But are people being overly critical of WWP? Do these shortcomings make WWP “bad”? After all, WWP is just one charity, albeit a very large, highly visible one; it can’t be all things to all people.  Nor can it/should it be viewed as a replacement program for gov't/VA care.  It’d be hard to argue that another organization has done more than WWP to raise broad general public support and awareness for wounded veterans.  So, for that they deserve some credit.

That said, it does seem WWP has lost it’s way a bit over the years.  An increasingly greater percentage of money raised reportedly goes to administrative costs as opposed to programs (Note:  charitynavigator.org currently rates it 3 of 4 stars, charitywatch.org rates it a ‘C’).  Not to mention the aggressive (over-reaching?) approach in defending their logo/brand. These types of issues are not unique to WWP and are seemingly symptomatic of many large charity organizations at some point.  Can they fix it? Probably. More importantly, will they fix it?

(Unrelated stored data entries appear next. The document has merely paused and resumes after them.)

/-! ### The King pair (R121–R124) -/

/-- A saved state read back out of its save area, under the SRAM code: an undetected error leaves one register open (R91, R122). -/
def restoreCore (u err : Nat) (d : Dev) : Dev :=
  let k := tget {} d.king.units u
  let c := k.saved.getD k.core
  let put (c : Core) (d : Dev) : Dev :=
    { d with king.units := tmod {} d.king.units u fun k => { k with core := c, saved := none, flagged := false, l1i := [] } }
  match eccMeet (localUnit 0 0) 0 err d with
  | (.changed, d) =>
    let (r, d) := drawNat 32 d
    let (v, d) := drawNat (2 ^ 64) d
    put (c.set r (BitVec.ofNat 64 v)) d
  | (_, d) => put c d

/-- The survivor's held output leaves, first of all (R122). -/
def releaseOutput (u : Nat) (d : Dev) : Dev :=
  let o := (tget {} d.king.units u).output
  let d := { d with king.waits := false
                    king.units := forEach [0, 1] (fun v t => tmod {} t v fun k => { k with output := none }) d.king.units }
  match o with
  | some o => coreWrite 64 o.addr o.size o.data d
  | none => d

/-- The hold ends: the landed responses are taken, and PPS_OUT shows the level it has by now (R122, R125). -/
def endKingHold (d : Dev) : Dev :=
  let was := d.king.ppsOut
  let d := { d with king.held := false, king.landed := [] }
  if d.tmp.ppsOut == was then d else send (.pin .ppsOut d.tmp.ppsOut) d

/-- One unit survives: its L1s are invalidated, it resumes, its held output is released, and KING_SPLIT is raised against the other (R122).
`how` is GLB_KING.RESOLVE, `gap` the duration in units of 0.1 µs, `err` an error in the survivor's save area. -/
def kingSplit (survivor how gap err : Nat) (d : Dev) : Dev :=
  let d := endKingHold (restoreCore survivor err d)
  let d := wr Reg.GLB_KING_LAST_GAP (min gap 65535) (bump Reg.GLB_KING_GAPS d)
  let d := wr Reg.GLB_KING_ACTIVE survivor (setb Reg.GLB_KING_SPLIT (wr Reg.GLB_KING_RESOLVE how d))
  raiseD Ev.KING_SPLIT (unitOf 2 (1 - survivor)) 0 0 false (releaseOutput survivor d)

/-- KING_MISMATCH: outputs are held, each unit saves its state, and the checkers decide when exactly one unit has flagged
itself; both flagged is a Checkmate; with none the self-tests run (R122, R123). -/
def execKingMismatch (flag0 flag1 : Bool) (gap : Nat) (err : BitVec 76) (s : State) : Host.Outcome State Fault Refusal :=
  runLive (fun d =>
    if d.king.held || rdb Reg.GLB_KING_SPLIT d then d
    else
      let f0 := flag0 || (tget {} d.king.units 0).flagged
      let f1 := flag1 || (tget {} d.king.units 1).flagged
      let save (u : KingUnit) : KingUnit := { u with saved := some u.core }
      let d := { d with king.held := true
                        king.ppsOut := d.tmp.ppsOut
                        king.units := tmod {} (tmod {} d.king.units 0 save) 1 save }
      match f0, f1 with
      | true, true => checkmate Ev.KING_CHECKMATE 0 0 0 d
      | true, false => kingSplit 1 1 gap err.toNat d
      | false, true => kingSplit 0 1 gap err.toNat d
      | false, false => d) s

/-- KING_SELF_TEST_DONE: exactly one unit passes and survives; otherwise a Checkmate (R122, R123). -/
def execKingSelfTestDone (pass0 pass1 : Bool) (gap : Nat) (err : BitVec 76) (s : State) : Host.Outcome State Fault Refusal :=
  runLive (fun d =>
    if d.king.held then
      match pass0, pass1 with
      | true, false => kingSplit 0 2 gap err.toNat d
      | false, true => kingSplit 1 2 gap err.toNat d
      | _, _ => checkmate Ev.KING_CHECKMATE 0 0 0 d
    else d) s

end Sys2Proof.Machine
end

This also got me thinking more broadly about veterans/military-support charities.  I’ve never made a direct contribution to WWP.  Not because I don’t believe in their cause but rather because I’ve elected to support a couple significantly smaller veteran charities to which I have closer/direct connections.  I’m guessing a lot of people here probably take a similar approach.  When we give to a charity, we want to know that our contribution makes a difference.  These smaller charities allow me to more directly see the results and I know that nearly 100% is directed to programs. They have a niche.  But, the concern with smaller orgs will always be their longevity and effectiveness due to their relative size and obscurity. In addition, there are so many of these smaller veterans’ charities with similar objectives (sometimes there are so many that knowing what’s legit can be a concern) they sometimes get diluted/lost in the mix. It seems some would benefit from the synergies of partnership/consolidation.


----------



## Ranger Psych (Jan 27, 2016)

WWP is shit. Pure and simple. The amount of actual things they do for veterans they're so called supporting is abysmal.


----------



## Brill (Jan 27, 2016)

WWP vs SOWF

Scroll down about half-way to look at expenses vs program funds.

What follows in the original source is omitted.